The film's claim to fame for whatever meager fame it has managed --and I'd argue that that's disproportionate to the elaborately perverse buffet it serves up as well as its pivotal place in the director's career (first color film, first post-fame failure, second attempt at a confined space thriller, a form which would reap perfection for the auteur on his third attempt: Rear Window, 1954) -- comes from Hitchcock's formal experimentation. For Rope he uses one camera, one set and only nine actors. And then, here's the famous part: Hitchcock films it all in one continuous shot. Or thereabouts --there are five or six noticeable edits (and a few more I'm told) but why quibble? Jimmy Stewart's reliably grounding charisma aside, Hitchcock is Rope's true movie star and Rope's continuous shot is the mythmaking close-up. It just happens to be stretched across the entire 80 minutes.
I hadn't watched Rope in a very long time and returning to it I found it sicker, funnier, and a bit sloppier than I remembered. Today it plays a little like an indie black comedy with a nasty dollop of winking gay panic. The relationship between the murderers is of the Leopold & Loeb school of evil homosexuals. Though this thriller was made in 1948, it could only read gayer if the men where shirtless or wearing leather harnesses.
This, for instance, is how the post murder scene plays out...
Two men, having just done the dirty deed, argue. The more aggressive man, Brandon, complains that they couldn't do it with the lights on, in the sunshine. His partner in crime, Phillip, has instant regrets. He could only do it in the dark. A cigarette is lit. More small talk and then they stand uncomfortably close together popping the cork (yes, really) on a bottle of champagne.
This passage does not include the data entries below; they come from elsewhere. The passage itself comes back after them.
/-- The assigned encodings of major 30, before the value constraints of R61. -/
noncomputable def decodeMajor30 (w : BitVec 32) : Option Instr :=
  match (RPFmt.minor5 w).toNat with
  | 0 =>
    if (RPFmt.b w) == 0#6 then some (.ctxNew (Policy.ofBits (RPFmt.pol w)) (RPFmt.a w) (RPFmt.d w)) else none
  | 1 =>
    if (RPFmt.d w) == 0#6 then some (.ctxGrant (Policy.ofBits (RPFmt.pol w)) (RPFmt.b w) (RPFmt.a w)) else none
  | 2 =>
    if (RPFmt.pol w) == 0#2 then some (.ctxRd (RPFmt.b w) (RPFmt.a w) (RPFmt.d w)) else none
  | 3 =>
    some (.ctxWr (Policy.ofBits (RPFmt.pol w)) (RPFmt.b w) (RPFmt.a w) (RPFmt.d w))
  | 4 =>
    if (RPFmt.b w) == 0#6 && (RPFmt.d w) == 0#6 then some (.ctxRun (Policy.ofBits (RPFmt.pol w)) (RPFmt.a w)) else none
  | 5 =>
    if (RPFmt.b w) == 0#6 && (RPFmt.d w) == 0#6 then some (.ctxStop (Policy.ofBits (RPFmt.pol w)) (RPFmt.a w)) else none
  | 6 =>
    if (RPFmt.b w) == 0#6 && (RPFmt.d w) == 0#6 then some (.ctxKill (Policy.ofBits (RPFmt.pol w)) (RPFmt.a w)) else none
  | 7 =>
    if (RPFmt.b w).extractLsb' 2 4 == 0#4 && (RPFmt.d w) == 0#6 then some (.ctxResume (Policy.ofBits (RPFmt.pol w)) ((RPFmt.b w).extractLsb' 0 2) (RPFmt.a w)) else none
  | 8 =>
    if (RPFmt.pol w) == 0#2 && (RPFmt.b w) == 0#6 && (RPFmt.d w) == 0#6 then some (.ctxIntr (RPFmt.a w)) else none
  | _ => none

/-- R54: the major opcode selects the table; major 31 is reserved (R61). (Log: DESIGN CHOICE 57) -/
noncomputable def decodeMajor (w : BitVec 32) : Option Instr :=
  match (majorOf w).toNat with
  | 0 => decodeMajor0 w
  | 1 => decodeMajor1 w
  | 2 => decodeMajor2 w
  | 3 => decodeMajor3 w
  | 4 => decodeMajor4 w
  | 5 => decodeMajor5 w
  | 6 => decodeMajor6 w
  | 7 => decodeMajor7 w
  | 8 => decodeMajor8 w
  | 9 => decodeMajor9 w
  | 10 => decodeMajor10 w
  | 11 => decodeMajor11 w
  | 12 => decodeMajor12 w
  | 13 => decodeMajor13 w
  | 14 => decodeMajor14 w
  | 15 => decodeMajor15 w
  | 16 => decodeMajor16 w
  | 17 => decodeMajor17 w
  | 18 => decodeMajor18 w
  | 19 => decodeMajor19 w
  | 20 => decodeMajor20 w
  | 21 => decodeMajor21 w
  | 22 => decodeMajor22 w
  | 23 => decodeMajor23 w
  | 24 => decodeMajor24 w
  | 25 => decodeMajor25 w
  | 26 => decodeMajor26 w
  | 27 => decodeMajor27 w
  | 28 => decodeMajor28 w
  | 29 => decodeMajor29 w
  | 30 => decodeMajor30 w
  | _ => none

/-- R44: quadrants 0, 1 and 2 of the compact parcels. -/
noncomputable def decodeQuadrant (w : BitVec 16) : Option Instr :=
  match (w.extractLsb' 0 2).toNat with
  | 0 => decodeQuadrant0 w
  | 1 => decodeQuadrant1 w
  | 2 => decodeQuadrant2 w
  | _ => none

/-- Keep an instruction only if its operand values are assigned (R61). -/
def keepWf (op4S : Bool) : Option Instr → Option Instr
  | some i => if i.wfIn op4S then some i else none
  | none => none

/-- A 32-bit word (bits [1:0] = 0b11), in a pair whose prefix names a stream as fourth operand or not. -/
noncomputable def decodeWordIn (op4S : Bool) (w : BitVec 32) : Option Instr :=
  if w.extractLsb' 0 2 == 3#2 then keepWf op4S (decodeMajor w) else none

/-- A 32-bit word that stands alone. -/
noncomputable def decodeWord (w : BitVec 32) : Option Instr := decodeWordIn false w

/-- A compact parcel. -/
noncomputable def decodeParcel (p : BitVec 16) : Option Instr := keepWf false (decodeQuadrant p)

/-- Why bytes are no instruction: each constructor names the case of R61 (all raise the illegal-instruction trap),
or the bytes that are missing. -/
inductive Reject where
  /-- An unassigned compact parcel. -/
  | unassignedParcel (p : BitVec 16)
  /-- A first-class parcel at an address 2 modulo 4 (R44). -/
  | misplacedWord (p : BitVec 16)
  /-- A word of major 31, of an unassigned minor, or with an unassigned field value. -/
  | unassignedWord (w : BitVec 32)
  /-- Fewer bytes than the instruction has. -/
  | tooShort
deriving DecidableEq, Repr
Phillip: [guilt-ridden] Brandon, how did you feel?Brandon: When?Phillip: During it.Brandon: I don't know really... I don't remember feeling much of anything. [suddenly excited] Until his body went limp and I knew it was over!Phillip: [trembling] And then...Brandon: And then I felt...tremendously exhilarated. [Pause] H-h-how did you feel?
When I was younger, most of Rope's sexual content slipped by me, anyway. The contact high I got from it was unrelated to adult naughtiness. It provoked no juvenile tittering. No, the thrills came from Rope's easy to grasp experimentation. I simply loved the gimmick. I caught another glimpse of the man behind the curtain. I still feel the same way when I watch it: give me more of this. Provide me with an uninterrupted supply of auteurs who want to challenge themselves. Give me more Hitchcocks, Von Triers, Haynes, Soderberghs. Experiment with the form. And then I'll feel... tremendously exhilarated.
Reader Comments (3)
One of my favorite Hitchcocks. Once played a drinking game where we drank with every gay reference. It didn't take long before we were completely hammered.
I have always loved Rope, although it's not top-tier Hitchcock for me. What I love most about the "single take" is how inevitable it makes everything feel. That scene where the maid is taking everything off the chest where they stashed the body? It's horrifying because you just KNOW she's going to open it at some point - it's also a pretty nifty way of making us feel for these two (well, one-and-a-half) despicable characters. Have you read the play it's based on? Arthur Laurents (who was in a relationship with Farley Granger at the time) really punched up the gay subtext, which he got away with by keeping the Brit-speak "dear boy" to throw off the censors. Silly censors.
Oh, may I have a glass of Veuve too?